*** Opening Exercise input ***

def checkRaise (s : State) : Verdict :=
  let x := runningImage s
  failsIf (x.1 ≤ s.fuses.securityMin && revokeBelow s.fuses.keyRevoked x.2 = s.fuses.keyRevoked) 4 passes

/-- Checks 4 to 7 beyond the table's state column. -/
def bodyChecks (s : State) (chan p : Nat) (b : SMap Word) : Verdict × State :=
  let w := arg s b 0
  let pure (v : Verdict) : Verdict × State := (v, s)
  match opcodeOf b with
  | 0x005 => pure (failsIf (bits w 12 2 = 0) 5 passes)
  | 0x010 => pure (failsIf (w % 256 = 0 || 200 < w % 256) 5 passes)
  | 0x011 => pure (failsIf (w % 16 = 0 || bits w 16 12 = 0 || 3600 < bits w 16 12) 5 passes)
  | 0x012 => pure (checkShare s p (w % 2048))
  | 0x100 => pure (checkCreate s p b)
  | 0x200 => pure (checkAssign s p b)
  | 0x201 => pure (checkRelease s p (w % 1024))
  | 0x202 => pure (failsIf (!granuleHeld s p (w % 1024) fun g => g.kind = .pinned) 5 passes)
  | 0x203 => pure (checkNbMode s p (w % 1024) (w.testBit 16))
  | 0x300 => pure (checkRing s p b)
  | 0x301 => pure (checkRingDelete s p (bits w 0 18))
  | 0x400 => checkBind s p b
  | 0x401 => pure (failsIf (find (partOf s p).bound (w % 16)).isNone 4 passes)
  | 0x500 => pure (checkRetire s (recordArg s b))
  | 0x600 => pure (checkReset s chan b)
  | 0x700 => pure (failsIf (w % 2 ^ 24 % 192 ≠ 0) 5 passes)
  | 0x701 => checkUpdate s b
  | 0x702 => pure (checkRaise s)
  | _ => pure passes

/-- The checks of R348, in order, against the state at the command's start. -/
def evaluate (s : State) (chan : Nat) (b : SMap Word) : Verdict × State :=
  let op := opcodeOf b
  let p := if s.boot.legacy then 0 else (look b 1 0).toNat % 8
  match flagsFail s op with
  | some status => ({ check := 1, status := status }, s)
  | none => match cmdRow op with
    | none => ({ check := 2, status := 6 }, s)
    | some r =>
      if s.boot.legacy && !r.legacy then ({ check := 2, status := 6 }, s)
      else if !reservedOk s b r then (fails 2, s)
      else if !s.boot.legacy && (look b 1 0).getLsbD 31
          && s.curator.epoch.toNat ≠ (look b 2 0).toNat + 2 ^ 32 * (look b 3 0).toNat then ({ check := 3, status := 1 }, s)
      else if !stateAllows (partOf s p) r.states then (fails 4, s)
      else bodyChecks s chan p b

/-! ### Submission, start and end (R341 to R343, R350) -/

/-- The curator is out of reset and executes nothing. -/
def curatorFree (s : State) : Bool := live s && !inDomainReset s 4 0 && s.curator.running.isNone && s.curator.freeAt ≤ now s

/-- A PARTITION_DESTROY during a run delivers a job fault at its start (R357, R477). -/
def destroyFault (s : State) (r : Running) : State :=
  let p := runningPart s r
  if opcodeOf r.block = 0x103 ∧ r.status = 0 ∧ !idleRun (partOf s p) then raiseFault s p ⟨8, 1, 0, 0, none⟩ else s

/-- The command at the head of the queue starts, if the curator is free. -/
def startNext (s : State) : State :=
  match s.curator.queue with
  | [] => s
  | n :: rest =>
    if !curatorFree s then s
    else
      let c := chanBlock s n
      let t := cmdTime s c.captured
      let v := evaluate t.2 n c.captured
      let r : Running := { chan := n, start := now s, arrived := c.arrivedAt, t := t.1, block := c.captured,
                           check := v.1.check, status := v.1.status, image := v.1.image, fw := v.1.fw, results := v.1.results,
                           half := v.1.half }
      let s := setChan v.2 n { chanBlock v.2 n with state := .running }
      destroyFault { s with curator := { s.curator with queue := rest, running := some r } } r

/-- A write of 1 to GO (R341). -/
def submit (s : State) (n : Nat) : State :=
  let c := chanBlock s n
  let busy : Bool := c.state = .queued || c.state = .running
  let block := if s.boot.legacy then c.cmd.filter (·.1 < 16) else c.cmd
  setChan s n (if busy || !s.boot.valid then { c with goIgnored := true, ignoredAt := some (now s) }
    else { c with state := .queued, captured := block, goAt := some (now s) })

/-- MAILBOX_GO, R341. -/
def execMailboxGo (chan : Fin 33) (s : State) : Result := onlyIf (live s) s (submit s chan.val)

/-- A channel's command arrives in this beat. -/
def arrives (s : State) (n : Nat) : Bool := match (chanBlock s n).goAt with | some g => g + 1 = now s | none => false

/-- COMMAND_ARRIVAL, R342: at the first beat boundary after the GO, in ascending channel order. -/
def execCommandArrival (chan : Fin 33) (s : State) : Result :=
  let n := chan.val
  let c := chanBlock s n
  let s' := setChan s n { c with goAt := none, arrivedAt := now s }
  onlyIf (live s && arrives s n && !(List.range n).any (arrives s)) s
    (startNext { s' with curator := { s'.curator with queue := s'.curator.queue ++ [n] } })

/-- Beat at which the command's response is written: its exact end, or for a DOMAIN_RESET the end of the reset that it has started or
met, if that comes later (R342, R361, R446; DEDUCED: R442's duration exceeds the T of R353, and the response follows the reset). -/
def replyBeat (r : Running) : Nat :=
  if opcodeOf r.block = 0x600 && r.status = 0 && r.applied then max (endBeat r) r.until_ else endBeat r

/-- A command may answer: it has failed a check, or has taken its effect; NB_MODE only once its mode write has (R359). -/
def effectMade (s : State) (r : Running) : Bool :=
  r.status ≠ 0 || (r.applied && (opcodeOf r.block ≠ 0x203 || (pchOf s (arg s r.block 0 % 1024)).modeWrite.isNone))

/-- COMMAND_END, R342, R349 to R351: the response at the exact end, or after DOMAIN_RESET's reset (R361). A command whose flags check now
fails changes nothing. -/
def execCommandEnd (s : State) : Result :=
  match s.curator.running with
  | none => .next s
  | some r =>
    match lateStatus s r with
    | some status => onlyIf (live s && now s = replyBeat r) s (startNext (respondWith (undoCommand s r) r status 1 []))
    | none => onlyIf (live s && now s = replyBeat r && effectMade s r) s (startNext (endCommand s r))

/-- MAILBOX_COMMAND_TIMEOUT, R343, R447: 1,000,000 MCLK after the exact end. -/
def execMailboxCommandTimeout (s : State) : Result :=
  match s.curator.running with
  | some r => onlyIf (live s && now s = r.start + (r.t + 1000000) / 4) s (resetFor s .curator 0 4)
  | none => .next s

/-! ### The commands' effects (R353 to R365) -/

/-- The command under way is this one, has passed its checks, and its effect is due: at its end, or at its start. -/
def dueCommand (s : State) (op : Nat) (atStart : Bool) : Option Running :=
  match s.curator.running with
  | some r =>
    if live s && opcodeOf r.block = op && r.status = 0 && !r.applied && (flagsFail s op).isNone
        && (if atStart then now s = r.start else now s = endBeat r) then some r else none
  | none => none
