/-- CUR_REC_CTL.ERASE: slot A is erased, with its recorded length. -/
def recoveryErase (s : State) : State :=
  { setSlot s false { bytes := [], len := none } with boot := { s.boot with recBusy := some .erase, recPassed := false, recFailed := false } }

/-- CUR_REC_DATA: four bytes at CUR_REC_OFFSET of slot A. -/
def recoveryData (s : State) (d : Word) : State :=
  let o := s.boot.recOffset.toNat
  let s := setSlot s false (fwWrites (slotOf s false) o (leBytes d.toNat 4))
  { s with boot := { s.boot with recOffset := BitVec.ofNat 24 (o + 4) } }

def recoveryCommit (s : State) : State := { s with boot := { s.boot with recBusy := some .check, recPassed := false, recFailed := false } }

/-- CUR block. Of a write that sets both ERASE and COMMIT, ERASE acts. -/
def writeCur (s : State) (o : Nat) (mask value : Word) : State :=
  let b := s.boot
  let ones := mask &&& value
  match o with
  | 0x0B0 => { s with boot := { b with
        alertRail := w1cBit b.alertRail 2 ones (find b.setAt 2) (now s)
        alertSensor := w1cBit b.alertSensor 4 ones (find b.setAt 4) (now s)
        alertLog := w1cBit b.alertLog 5 ones (find b.setAt 5) (now s) } }
  | 0x0B4 => { s with boot := { b with alertMask := rwField b.alertMask 0 mask value } }
  | 0x0C0 =>
    if !recoveryIdle s then s
    else if ones.getLsbD 0 then recoveryErase s
    else if ones.getLsbD 1 then recoveryCommit s
    else s
  | 0x0C4 => if recoveryIdle s then { s with boot := { b with recOffset := rwField b.recOffset 0 mask value &&& ~~~ 3#24 } } else s
  | 0x0C8 => if recoveryIdle s then recoveryData s ones else s
  | 0x0CC => if recoveryIdle s then { s with boot := { b with recBytes := rwField b.recBytes 0 mask value } } else s
  | _ => s

/-- Mailbox channel block: GO submits after the write's other fields are set (R341). -/
def writeMailbox (s : State) (n o : Nat) (mask value : Word) : State :=
  let c := chanBlock s n
  if o < 0x100 then
    if o / 4 < mailboxWords s then
      let v : Word := rwField (look c.cmd (o / 4) 0) 0 mask value
      setChan s n { c with cmd := if v = 0 then drop c.cmd (o / 4) else put c.cmd (o / 4) v }
    else s
  else if o = 0x200 then
    let s := setChan s n { c with irqEn := if mask.getLsbD 16 then value.getLsbD 16 else c.irqEn,
                                  vector := rwField c.vector 17 mask value }
    if (mask &&& value).getLsbD 0 then submit s n else s
  else if o = 0x204 then setChan s n { c with goIgnored := w1cBit c.goIgnored 2 (mask &&& value) c.ignoredAt (now s) }
  else s

/-- MSI-X table: unmasking a vector sends its pending message. -/
def writeMsix (s : State) (p o : Nat) (mask value : Word) : State :=
  let x := portOf s p
  let i := o / 4
  let v : Word := rwField (look x.msix i (if i % 4 = 3 then 1 else 0)) 0 mask value
  sendPending (setPort s p { x with msix := put x.msix i v }) p

/-- ERR_LOG_HEAD: a value behind HEAD or beyond TAIL is ignored (R423). -/
def writeLogHead (s : State) (mask value : Word) : State :=
  let l := s.errLog
  let v : Word := rwField l.head 0 mask value
  if (v - l.head).toNat ≤ (l.tail - l.head).toNat then setErrLog s { l with head := v } else s

/-- ERR_RAW_DATA and ERR_RAW_CHECK (index 8): a write during an operation waits for its end. -/
def writeRaw (s : State) (i : Nat) (mask value : Word) : State :=
  let l := s.errLog
  let held := (l.rawHeld.filter (·.1 = i)).getLast?
  let old := if i = 8 then l.rawCheck else look l.rawData i 0
  let v : Word := rwField ((held.map (·.2)).getD old) 0 mask value
  if l.rawOp.isSome then setErrLog s { l with rawHeld := l.rawHeld ++ [(i, v)] }
  else setErrLog s (if i = 8 then { l with rawCheck := v } else { l with rawData := put l.rawData i v })

/-- ERR log block. -/
def writeErrLog (s : State) (o : Nat) (mask value : Word) : State :=
  let l := s.errLog
  let ones := mask &&& value
  if 0x030 ≤ o ∧ o ≤ 0x04C then writeRaw s ((o - 0x030) / 4) mask value
  else match o with
    | 0x000 => setErrLog s { l with
        overflow := w1cBit l.overflow 0 ones (find l.setAt 0) (now s)
        retireFull := w1cBit l.retireFull 1 ones (find l.setAt 1) (now s) }
    | 0x004 => writeLogHead s mask value
    | 0x020 => rawControl s mask value
    | 0x024 => setErrLog s { l with
        rawDone := w1cBit l.rawDone 0 ones (find l.setAt 2) (now s)
        rawRefused := w1cBit l.rawRefused 1 ones (find l.setAt 3) (now s) }
    | 0x050 => writeRaw s 8 mask value
    | 0x060 => setErrLog s { l with retSel := rwField l.retSel 0 mask value }
    | _ => s

/-- ERR collector block: a write of SEL latches the source's records (R422). -/
def writeCollector (s : State) (st o : Nat) (mask value : Word) : State :=
  let c := colOf s st
  let ones := mask &&& value
  match o with
  | 0x000 => setCol s st { c with
        overflow := w1cBit c.overflow 0 ones (find c.setAt 0) (now s)
        scrubLate := w1cBit c.scrubLate 1 ones (find c.setAt 1) (now s) }
  | 0x004 =>
    let sel : BitVec 16 := rwField c.sel 0 mask value
    setCol s st { c with sel := sel, view := look c.sources sel.toNat {} }
  | 0x024 => if ones.getLsbD 0 then setCol s st { c with sources := drop c.sources c.sel.toNat, view := {} } else s
  | _ => s

/-- PWR module block. -/
def writePwr (s : State) (o : Nat) (mask value : Word) : State :=
  let w := s.power
  let ones := mask &&& value
  if 0x010 ≤ o ∧ o ≤ 0x028 then
    { s with power := { w with
        railFault := w.railFault &&& ~~~ ((ones.setWidth 224 <<< (8 * (o - 0x010))) &&& ~~~ setIn w.setAt 32 224 (now s)) } }
  else match o with
    | 0x000 => { s with power := { w with
        railFaultFlag := w1cBit w.railFaultFlag 0 ones (find w.setAt 0) (now s)
        guardHit := w1cBit w.guardHit 2 ones (find w.setAt 2) (now s) } }
    | 0x008 => writeInputLimit s mask value
    | 0x030 => { s with power := { w with railSel := rwField w.railSel 0 mask value } }
    | _ => s

/-- THM block. -/
def writeThm (s : State) (o : Nat) (mask value : Word) : State :=
  let t := s.thermal
  let ones := mask &&& value
  match o with
  | 0x000 => { s with thermal := { t with
        sensorFlag := w1cBit t.sensorFlag 1 ones (find t.setAt 1) (now s)
        modelLowFlag := w1cBit t.modelLowFlag 2 ones (find t.setAt 2) (now s) } }
  | 0x004 => { s with thermal := { t with regionSel := rwField t.regionSel 0 mask value } }
  | _ => s

/-- HP_BAR2_BASE after a commit of its halves: bits [35:0] and [63:48] are 0 (R315, R351). -/
def writeBar2Base (s : State) (p : Nat) (v : Nat) : State :=
  let x := portOf s p
  let base := BitVec.ofNat 64 (bits v 36 12 * 2 ^ 36)
  epochIf (base ≠ x.bar2Base) (setPort s p { x with bar2Base := base })

/-- A write commits both halves of a 64-bit register, if it is one that is written (R9). -/
def writePair (s : State) (r : RegRef) (v : Nat) : State :=
  match r with
  | (.hp p, 0x008) => writeBar2Base s p v
  | (.errLog, 0x028) => setErrLog s { s.errLog with rawLoc := BitVec.ofNat 64 v }
  | _ => s

/-- A write to a 32-bit register. -/
def writeReg (s : State) (r : RegRef) (mask value : Word) : State :=
  let ones := mask &&& value
  let o := r.2
  match r.1 with
  | .cur => writeCur s o mask value
  | .pwr => writePwr s o mask value
  | .thm => writeThm s o mask value
  | .errLog => writeErrLog s o mask value
  | .hp p => if o = 0 then mapPort s p fun x => { x with status := w1c x.status 0 ones (setIn x.setAt 0 5 (now s)) } else s
  | .mailbox n => writeMailbox s n o mask value
  | .doorbell p =>
    let be := BitVec.ofNat 4 ((List.range 4).foldl (fun n i => n + b2n (mask.getLsbD (8 * i)) * 2 ^ i) 0)
    doorbell ⟨p % 8, Nat.mod_lt _ (by decide)⟩ ⟨o / 4 % 32768, Nat.mod_lt _ (by decide)⟩ be value s
  | .msix p => writeMsix s p o mask value
  | .seq p => writeSeq s p o mask value
  | .vc p => if o = 0 then writeVcCtl s p mask value else if o = 4 then writeWays s p mask value else s
  | .rgs p => if o = 0 ∧ ones.getLsbD 16 then if owned (partOf s p) && (partOf s p).held then clearHeld s p else s else s
  | .pwrPart p =>
    match o with
    | 0x004 => mapPart s p fun x => { x with pStatus := w1c x.pStatus 0 ones (setIn x.setAt 16 2 (now s)) }
    | 0x018 => mapPart s p fun x => { x with acctSel := rwField x.acctSel 0 mask value }
    | _ => s
  | .cabinet c =>
    match o with
    | 0x100 => mapCab s c fun x => { x with status := w1c x.status 0 ones (setIn x.setAt 0 5 (now s)) }
    | 0x110 => mapCab s c fun x => { x with siteSel := rwField x.siteSel 0 mask value }
    | _ => s
  | .slice i => if o = 0 then mapSlice s i fun x => { x with status := w1c x.status 0 ones (setIn x.setAt 0 6 (now s)) } else s
  | .engine e => if o = 0 then setEng s e (clearEngine (engOf s e) ones (now s)) else s
  | .vault v => if o = 0 then setVault s v { vaultOf s v with
      status := w1c (vaultOf s v).status 0 ones (setIn (vaultOf s v).setAt 0 3 (now s)) } else s
  | .collector st => writeCollector s st o mask value
  | _ => s

/-- A source's place in the order of R462: ports 0 to 7, then the sideband. -/
def landRank : Requester → Option Nat
  | .port p => some p.val
  | .sideband => some 8
  | .curator => none

/-- The register that a write lands in, told apart from the same offset of another requester's own region. -/
def landKey (who : Requester) (o : Nat) : Nat :=
  match who with
  | .port p => if 0x1000 ≤ o ∧ o < 0x50000 then 2 ^ 26 * (p.val + 1) + o else o
  | .sideband => if 0x10000 ≤ o ∧ o < 0x11000 then 2 ^ 26 * 9 + o else o
  | .curator => o

/-- The MCLK of the beat in which a write lands that follows the register's other writes of the beat, where they are in the order of R462 within
each MCLK; a beat has 4 (R5). -/
def landMclk (s : State) (who : Requester) (o k : Nat) : Nat :=
  match find s.boot.landed (landKey who o) with
  | some (b, n, last) => if b ≠ now s then 0 else if last ≤ k then n else n + 1
  | none => 0

/-- The write can still land in the present beat. -/
def mayLand (s : State) (who : Requester) (o : Nat) : Bool :=
  match landRank who with
  | some k => decide (landMclk s who o k < 4)
  | none => true

/-- The write lands: the last one of a beat prevails. -/
def landWrite (s : State) (who : Requester) (o : Nat) : State :=
  match landRank who with
  | some k => { s with boot := { s.boot with
      landed := put (s.boot.landed.filter (·.2.1 = now s)) (landKey who o) (now s, landMclk s who o k, k) } }
  | none => s

/-- A write of the word at an offset, with R9 for the halves of a 64-bit register. -/
def regWrite (s : State) (who : Requester) (o : Nat) (mask value : Word) : State :=
  let s := landWrite s who o
  let r := reach s who o
  let h := halvesOf s who
  if o % 4 ≠ 0 then s
  else match pairValue s r with
  | some v =>
    let low : Word := rwField ((find h.heldLow o).getD (BitVec.ofNat 32 v)) 0 mask value
    setHalves s who { h with heldLow := put h.heldLow o low }
  | none =>
    match (if 4 ≤ o ∧ 4 ≤ r.2 then pairValue s (r.1, r.2 - 4) else none) with
    | some v =>
      let high : Word := rwField (BitVec.ofNat 32 (v / 2 ^ 32)) 0 mask value
      let low := ((find h.heldLow (o - 4)).map (·.toNat)).getD (v % 2 ^ 32)
      let s := setHalves s who { h with heldLow := drop h.heldLow (o - 4) }
      writePair s (r.1, r.2 - 4) (high.toNat * 2 ^ 32 + low)
    | none => writeReg s r mask value

/-! ### The commands -/

/-- REGISTER_WRITE, R9 to R13. -/
def execRegisterWrite (who : Requester) (offset : BitVec 26) (be : BitVec 4) (value : BitVec 32) (s : State) : Result :=
  onlyIf (regAccess s who && mayLand s who offset.toNat) s (regWrite s who offset.toNat (enabledBits be) value)

/-- REGISTER_LOW_HALF_READ, R9; at any other offset it is an ordinary read. -/
def execRegisterLowHalfRead (who : Requester) (offset : BitVec 26) (s : State) : Result :=
  let r := regRead s who offset.toNat
  onlyIf (regAccess s who) s (emit r.2 (.reg who (BitVec.ofNat 32 r.1)))

/-- REGISTER_LOW_HALF_WRITE, R9. -/
def execRegisterLowHalfWrite (who : Requester) (offset : BitVec 26) (value : BitVec 32) (s : State) : Result :=
  onlyIf (regAccess s who && mayLand s who offset.toNat && (pairValue s (reach s who offset.toNat)).isSome) s
    (regWrite s who offset.toNat (BitVec.allOnes 32) value)

/-- The offset is that of the high half of a 64-bit register. -/
def isHighHalf (s : State) (who : Requester) (o : Nat) : Bool :=
  let r := reach s who o
  (pairValue s r).isNone && decide (4 ≤ o ∧ 4 ≤ r.2) && (pairValue s (r.1, r.2 - 4)).isSome

/-- REGISTER_HIGH_HALF_WRITE, R9. -/
def execRegisterHighHalfWrite (who : Requester) (offset : BitVec 26) (value : BitVec 32) (s : State) : Result :=
  onlyIf (regAccess s who && mayLand s who offset.toNat && isHighHalf s who offset.toNat) s (regWrite s who offset.toNat (BitVec.allOnes 32) value)

/-- SEQ_LANES_WRITE, R34. -/
def execSeqLanesWrite (part : Fin 8) (value : BitVec 32) (s : State) : Result :=
  onlyIf (regsOpen s) s (writeLanes s part.val (BitVec.allOnes 32) value)

/-- VC_WAYS_WRITE, R218. -/
def execVcWaysWrite (part : Fin 8) (value : BitVec 32) (s : State) : Result :=
  onlyIf (regsOpen s) s (writeWays s part.val (BitVec.allOnes 32) value)

/-- SEQ_SVC_WRITE, R38. -/
def execSeqSvcWrite (part : Fin 8) (value : BitVec 32) (s : State) : Result :=
  onlyIf (regsOpen s) s (writeSvc s part.val (BitVec.allOnes 32) value)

*** Closing Exercise input ***

Work order >>
List each line in the listing that contains the string "writeWays".

Result >>
  | .vc p => if o = 0 then writeVcCtl s p mask value else if o = 4 then writeWays s p mask value else s
  onlyIf (regsOpen s) s (writeWays s part.val (BitVec.allOnes 32) value)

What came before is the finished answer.